Now, what is a bitmap?

Bitmap (in a graphic context) is a method of storing each pixel's color information as a set of bits.

Twitter-post---59
The smiley face (remixed), Licensed under CC0 1.0

In the above image, three pixels are highlighted with their color information (a mix of red, green, and blue).

These values together form the bitmap of the image.

On the other hand, a bitmap is how computers store images in the memory or a storage device.

Turning web page content into bitmaps is known as paint or rasterization.

Nothing is painted yet, though. This step is more of a paint setup (or pre-paint) than the actual paintwork.

Elements are painted on multiple layers

The actual paintwork is done at the discretion of the compositor later on. But the renderer provides enough hints to the compositor on how the elements should be painted on multiple layers.

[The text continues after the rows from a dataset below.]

@[simp] theorem raise_pending (s : State) (e : EvtSrc) (m : Nat) : (s.raise e m).pending = s.pending := by rcases raise_cases s e m with k | k <;> rw [k] <;> simp
@[simp] theorem raise_cycle (s : State) (e : EvtSrc) (m : Nat) : (s.raise e m).cycle = s.cycle := by rcases raise_cases s e m with k | k <;> rw [k] <;> simp
@[simp] theorem raise_mem (s : State) (e : EvtSrc) (m : Nat) : (s.raise e m).mem = s.mem := by rcases raise_cases s e m with k | k <;> rw [k] <;> simp
@[simp] theorem raise_tick (s : State) (e : EvtSrc) (m : Nat) : (s.raise e m).tick = s.tick := by rcases raise_cases s e m with k | k <;> rw [k] <;> simp
@[simp] theorem raise_lanes (s : State) (e : EvtSrc) (m : Nat) : (s.raise e m).lanes = s.lanes := by rcases raise_cases s e m with k | k <;> rw [k] <;> simp
@[simp] theorem raise_ens (s : State) (e : EvtSrc) (m : Nat) : (s.raise e m).ens = s.ens := by rcases raise_cases s e m with k | k <;> rw [k] <;> simp
@[simp] theorem raise_rfm (s : State) (e : EvtSrc) (m : Nat) : (s.raise e m).rfm = s.rfm := by rcases raise_cases s e m with k | k <;> rw [k] <;> simp
@[simp] theorem raise_tim (s : State) (e : EvtSrc) (m : Nat) : (s.raise e m).tim = s.tim := by rcases raise_cases s e m with k | k <;> rw [k] <;> simp
@[simp] theorem raise_gnss (s : State) (e : EvtSrc) (m : Nat) : (s.raise e m).gnss = s.gnss := by rcases raise_cases s e m with k | k <;> rw [k] <;> simp
@[simp] theorem raise_log (s : State) (e : EvtSrc) (m : Nat) : (s.raise e m).log = s.log := by rcases raise_cases s e m with k | k <;> rw [k] <;> simp
@[simp] theorem raise_pct (s : State) (e : EvtSrc) (m : Nat) : (s.raise e m).pct = s.pct := by rcases raise_cases s e m with k | k <;> rw [k] <;> simp
@[simp] theorem raise_srv (s : State) (e : EvtSrc) (m : Nat) : (s.raise e m).srv = s.srv := by rcases raise_cases s e m with k | k <;> rw [k] <;> simp
@[simp] theorem raise_rings (s : State) (e : EvtSrc) (m : Nat) : (s.raise e m).rings = s.rings := by rcases raise_cases s e m with k | k <;> rw [k] <;> simp
@[simp] theorem raise_stack (s : State) (e : EvtSrc) (m : Nat) : (s.raise e m).stack = s.stack := by rcases raise_cases s e m with k | k <;> rw [k] <;> simp
@[simp] theorem raise_mbx (s : State) (e : EvtSrc) (m : Nat) : (s.raise e m).mbx = s.mbx := by rcases raise_cases s e m with k | k <;> rw [k] <;> simp
@[simp] theorem raise_fw (s : State) (e : EvtSrc) (m : Nat) : (s.raise e m).fw = s.fw := by rcases raise_cases s e m with k | k <;> rw [k] <;> simp
@[simp] theorem raise_pcie (s : State) (e : EvtSrc) (m : Nat) : (s.raise e m).pcie = s.pcie := by rcases raise_cases s e m with k | k <;> rw [k] <;> simp
@[simp] theorem raise_watch (s : State) (e : EvtSrc) (m : Nat) : (s.raise e m).watch = s.watch := by rcases raise_cases s e m with k | k <;> rw [k] <;> simp
@[simp] theorem raise_power (s : State) (e : EvtSrc) (m : Nat) : (s.raise e m).power = s.power := by rcases raise_cases s e m with k | k <;> rw [k] <;> simp
@[simp] theorem raise_rst (s : State) (e : EvtSrc) (m : Nat) : (s.raise e m).rst = s.rst := by rcases raise_cases s e m with k | k <;> rw [k] <;> simp
@[simp] theorem raise_cfg (s : State) (e : EvtSrc) (m : Nat) : (s.raise e m).cfg = s.cfg := by rcases raise_cases s e m with k | k <;> rw [k] <;> simp

theorem msi_out (s : State) (fn vec : Nat) : s.out <:+ (s.msi fn vec).out := by
  rcases msi_cases s fn vec with k | k | ⟨v, k⟩ <;> rw [k]
  · exact List.suffix_cons _ _
  · exact List.suffix_refl _

theorem raise_out (s : State) (e : EvtSrc) (m : Nat) : s.out <:+ (s.raise e m).out := by
  rcases raise_cases s e m with k | k <;> rw [k]
  · exact List.suffix_refl _
  · exact msi_out (s.wr _ _) _ _

/-! ### Counting -/

theorem CountsOnly.refl (s : State) : CountsOnly s s := fun _ => rfl

theorem CountsOnly.of_pct {s t : State} (h : t.pct = s.pct) : CountsOnly s t := fun _ => by rw [h]

theorem CountsOnly.trans {s t u : State} (h : CountsOnly s t) (k : CountsOnly t u) : CountsOnly s u := fun c => by
  have h1 := h c
  have h2 := k c
  rw [← h2] at h1
  exact h1

/-- What counting can change: counts, overflow bits, the messages they send and the cycles those are sent in. -/
structure Counted (s t : State) : Prop where
  rd : ∀ g : Field, g.side = false → t.rd g = s.rd g
  counts : CountsOnly s t
  out : s.out <:+ t.out
  rest : t = { s with regs := t.regs, pct := t.pct, out := t.out, cycle := t.cycle }

theorem Counted.refl (s : State) : Counted s s := ⟨fun _ _ => rfl, CountsOnly.refl s, List.suffix_refl _, rfl⟩

theorem Counted.trans {s t u : State} (h : Counted s t) (k : Counted t u) : Counted s u :=
  ⟨fun g hg => (k.rd g hg).trans (h.rd g hg), h.counts.trans k.counts, h.out.trans k.out, by
    have h1 := h.rest
    have h2 := k.rest
    rw [h1] at h2
    exact h2⟩

theorem counted_ite {s a b : State} {c : Prop} [Decidable c] (ha : Counted s a) (hb : Counted s b) : Counted s (if c then a else b) := by
  split <;> assumption

theorem counted_foldl {α : Type} {s₀ s : State} {f : State → α → State} {l : List α} (h : Counted s₀ s)
    (hf : ∀ s x, Counted s₀ s → Counted s₀ (f s x)) : Counted s₀ (l.foldl f s) := by
  induction l generalizing s with
  | nil => exact h
  | cons x l ih => exact ih (hf s x h)

/-- Raising a bit that any command may raise is counting. -/
theorem counted_raise_side (s : State) (e : EvtSrc) (m : Nat) (he : e.ev.side = true) : Counted s (s.raise e m) := by
  refine ⟨fun g hg => rd_raise_side s e m he hg, CountsOnly.of_pct (raise_pct s e m), raise_out s e m, ?_⟩
  rcases raise_cases s e m with k | k <;> rw [k]
  · rfl
  · rcases msi_cases (s.wr e.ev (s.rd e.ev ||| m)) e.fn e.vec with j | j | ⟨v, j⟩ <;> rw [j] <;> rfl

theorem counted_addPct (c inc : Nat) (s : State) : Counted s (addPct c inc s) :=
  ⟨fun _ _ => rfl, fun k => by
    by_cases hk : k = c
    · subst hk; simp [addPct]
    · simp [addPct, IMap.get_put_ne _ _ _ hk], List.suffix_refl _, rfl⟩

theorem counted_raisePctOvf (c : Nat) (s : State) : Counted s (raisePctOvf c s) :=
  counted_raise_side _ _ _ (show Field.side _ = true from sideKey_ovf _)

theorem counted_bumpPct (c inc : Nat) (s : State) : Counted s (bumpPct c inc s) := by
  unfold bumpPct
  exact counted_ite (counted_addPct _ _ _) ((counted_addPct _ _ _).trans (counted_raisePctOvf _ _))

theorem counted_cycleTo (a b : Nat) (s : State) : Counted s (cycleTo a b s) := by
  unfold cycleTo
  exact counted_ite (Counted.refl s) ⟨fun _ _ => rfl, CountsOnly.of_pct rfl, List.suffix_refl _, rfl⟩

theorem counted_count (s : State) (event unit inc : Nat) : Counted s (s.count event unit inc) := by
  unfold State.count
  exact counted_ite (Counted.refl s) (counted_foldl (Counted.refl s) fun t x h => counted_ite (h.trans (counted_bumpPct _ _ _)) h)

theorem counted_countEdges (old new : State) : Counted new (countEdges old new) := by
  unfold countEdges
  exact counted_foldl (Counted.refl new) fun t x h => counted_ite (h.trans (counted_bumpPct _ _ _)) h

theorem counted_foldl_fst {α β : Type} {s₀ : State} {p : State × β} {f : State × β → α → State × β} {l : List α} (h : Counted s₀ p.1)
    (hf : ∀ p x, Counted s₀ p.1 → Counted s₀ (f p x).1) : Counted s₀ (l.foldl f p).1 := by
  induction l generalizing p with
  | nil => exact h
  | cons x l ih => exact ih (hf p x h)

theorem counted_countTicks (m : Nat) (s : State) : Counted s (countTicks m s) := by
  unfold countTicks
  dsimp only
  refine (counted_foldl_fst ?_ fun p x h => (h.trans (counted_cycleTo _ _ _)).trans (counted_raisePctOvf _ _)).trans (counted_cycleTo _ _ _)
  exact counted_foldl (Counted.refl s) fun t x h => h.trans (counted_addPct _ _ _)

theorem Counted.pending {s t : State} (h : Counted s t) : t.pending = s.pending := by rw [h.rest]
theorem Counted.mem {s t : State} (h : Counted s t) : t.mem = s.mem := by rw [h.rest]
theorem Counted.tick {s t : State} (h : Counted s t) : t.tick = s.tick := by rw [h.rest]
theorem Counted.lanes {s t : State} (h : Counted s t) : t.lanes = s.lanes := by rw [h.rest]
theorem Counted.ens {s t : State} (h : Counted s t) : t.ens = s.ens := by rw [h.rest]
theorem Counted.rfm {s t : State} (h : Counted s t) : t.rfm = s.rfm := by rw [h.rest]
theorem Counted.tim {s t : State} (h : Counted s t) : t.tim = s.tim := by rw [h.rest]
theorem Counted.gnss {s t : State} (h : Counted s t) : t.gnss = s.gnss := by rw [h.rest]
theorem Counted.log {s t : State} (h : Counted s t) : t.log = s.log := by rw [h.rest]
theorem Counted.srv {s t : State} (h : Counted s t) : t.srv = s.srv := by rw [h.rest]
theorem Counted.rings {s t : State} (h : Counted s t) : t.rings = s.rings := by rw [h.rest]
theorem Counted.stack {s t : State} (h : Counted s t) : t.stack = s.stack := by rw [h.rest]
theorem Counted.mbx {s t : State} (h : Counted s t) : t.mbx = s.mbx := by rw [h.rest]
theorem Counted.fw {s t : State} (h : Counted s t) : t.fw = s.fw := by rw [h.rest]
theorem Counted.pcie {s t : State} (h : Counted s t) : t.pcie = s.pcie := by rw [h.rest]
theorem Counted.watch {s t : State} (h : Counted s t) : t.watch = s.watch := by rw [h.rest]
theorem Counted.power {s t : State} (h : Counted s t) : t.power = s.power := by rw [h.rest]
theorem Counted.rst {s t : State} (h : Counted s t) : t.rst = s.rst := by rw [h.rest]
theorem Counted.cfg {s t : State} (h : Counted s t) : t.cfg = s.cfg := by rw [h.rest]

@[simp] theorem count_pending (s : State) (event unit inc : Nat) : (s.count event unit inc).pending = s.pending := (counted_count s event unit inc).pending
@[simp] theorem bumpPct_cycle (c inc : Nat) (s : State) : (bumpPct c inc s).cycle = s.cycle := by
  unfold bumpPct; split
  · rfl
  · exact raise_cycle _ _ _
@[simp] theorem count_cycle (s : State) (event unit inc : Nat) : (s.count event unit inc).cycle = s.cycle := by
  have key : ∀ (l : List (Nat × Pct)) (t : State),
      (l.foldl (fun s cp => if cp.2.event = event ∧ cp.2.unit = unit then bumpPct cp.1 inc s else s) t).cycle = t.cycle := by
    intro l
    induction l with
    | nil => exact fun _ => rfl
    | cons x l ih => intro t; refine (ih _).trans ?_; dsimp only; split <;> simp
  unfold State.count; split
  · rfl
  · exact key _ _
@[simp] theorem count_mem (s : State) (event unit inc : Nat) : (s.count event unit inc).mem = s.mem := (counted_count s event unit inc).mem
@[simp] theorem count_tick (s : State) (event unit inc : Nat) : (s.count event unit inc).tick = s.tick := (counted_count s event unit inc).tick
@[simp] theorem count_lanes (s : State) (event unit inc : Nat) : (s.count event unit inc).lanes = s.lanes := (counted_count s event unit inc).lanes
@[simp] theorem count_ens (s : State) (event unit inc : Nat) : (s.count event unit inc).ens = s.ens := (counted_count s event unit inc).ens
@[simp] theorem count_rfm (s : State) (event unit inc : Nat) : (s.count event unit inc).rfm = s.rfm := (counted_count s event unit inc).rfm
@[simp] theorem count_tim (s : State) (event unit inc : Nat) : (s.count event unit inc).tim = s.tim := (counted_count s event unit inc).tim
@[simp] theorem count_gnss (s : State) (event unit inc : Nat) : (s.count event unit inc).gnss = s.gnss := (counted_count s event unit inc).gnss
@[simp] theorem count_log (s : State) (event unit inc : Nat) : (s.count event unit inc).log = s.log := (counted_count s event unit inc).log
@[simp] theorem count_srv (s : State) (event unit inc : Nat) : (s.count event unit inc).srv = s.srv := (counted_count s event unit inc).srv
@[simp] theorem count_rings (s : State) (event unit inc : Nat) : (s.count event unit inc).rings = s.rings := (counted_count s event unit inc).rings
@[simp] theorem count_stack (s : State) (event unit inc : Nat) : (s.count event unit inc).stack = s.stack := (counted_count s event unit inc).stack
@[simp] theorem count_mbx (s : State) (event unit inc : Nat) : (s.count event unit inc).mbx = s.mbx := (counted_count s event unit inc).mbx
@[simp] theorem count_fw (s : State) (event unit inc : Nat) : (s.count event unit inc).fw = s.fw := (counted_count s event unit inc).fw
@[simp] theorem count_pcie (s : State) (event unit inc : Nat) : (s.count event unit inc).pcie = s.pcie := (counted_count s event unit inc).pcie
@[simp] theorem count_watch (s : State) (event unit inc : Nat) : (s.count event unit inc).watch = s.watch := (counted_count s event unit inc).watch
@[simp] theorem count_power (s : State) (event unit inc : Nat) : (s.count event unit inc).power = s.power := (counted_count s event unit inc).power
@[simp] theorem count_rst (s : State) (event unit inc : Nat) : (s.count event unit inc).rst = s.rst := (counted_count s event unit inc).rst
@[simp] theorem count_cfg (s : State) (event unit inc : Nat) : (s.count event unit inc).cfg = s.cfg := (counted_count s event unit inc).cfg

theorem rd_count (s : State) (event unit inc : Nat) {g : Field} (h : g.side = false) : (s.count event unit inc).rd g = s.rd g :=
  (counted_count s event unit inc).rd g h

/-! ### How a command ends -/

/-- A command always goes on: its effect, counted, with the queue it was given. -/
theorem go_next (f : State → State) (s : State) : ∃ t, go f s = .next { t with pending := s.pending } ∧ Counted (f s.begin) t :=
  ⟨countEdges s (f s.begin), rfl, counted_countEdges _ _⟩

/-! ### Records -/

/-- The state with a record in the next SEQ's place. -/
def State.recorded (s : State) (event unit sender : Nat) (data : List Nat) : State :=
  let r : LogRec := { seq := s.rd R.LOG_NEXT_SEQ, time := s.ts0, event := event, unit := unit, sender := sender, data := data }
  { s with log := IMap.put {} s.log (s.rd R.LOG_NEXT_SEQ % logSize) r }

/-- A record takes one SEQ; where the log is full it also drops the oldest, and says so. -/
theorem logRec_cases (s : State) (event unit sender : Nat) (data : List Nat) :
    s.logRec event unit sender data = (s.recorded event unit sender data).wr R.LOG_NEXT_SEQ (s.rd R.LOG_NEXT_SEQ + 1) ∨
    ∃ a b, s.logRec event unit sender data =
      ((((s.recorded event unit sender data).wr R.LOG_NEXT_SEQ (s.rd R.LOG_NEXT_SEQ + 1)).wr R.LOG_FIRST_SEQ a).wr
        R.LOG_WRAPS_WRAPS b).raise Evt.wch 16 := by
  unfold State.logRec
  dsimp only
  split
  · exact .inr ⟨_, _, rfl⟩
  · exact .inl rfl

Some elements are grouped as one layer and rasterized together (they share the same bitmap). However, some elements are painted on a dedicated layer.

For instance, in the animation below, the elements are painted onto four layers:

You can see these layers in the Layers panel.

To enable the Layers panel, while in Chrome DevTools, hold ⌘++P (or Ctrl+Shift+P) to activate the Command Palette. Then, type "Show Layers" and run it.

These layers (also known as composite layers) make compositing possible.

These composite layers are then combined in the defined order and form the final image (more on this below).

Composite layers are similar to layers in raster graphics editors such as Photoshop. By managing shapes as layers, the designer can transform a shape without affecting other shapes.

If you wanted to change something on a flattened image, you might have to redesign the whole thing.

Like Photoshop, painting elements onto separate layers enables the web browser to significantly reduce paintwork.

So if an element on a layer is invalidated (it's changed), only the invalidated areas (tiles) of the respective layer need to be repainted.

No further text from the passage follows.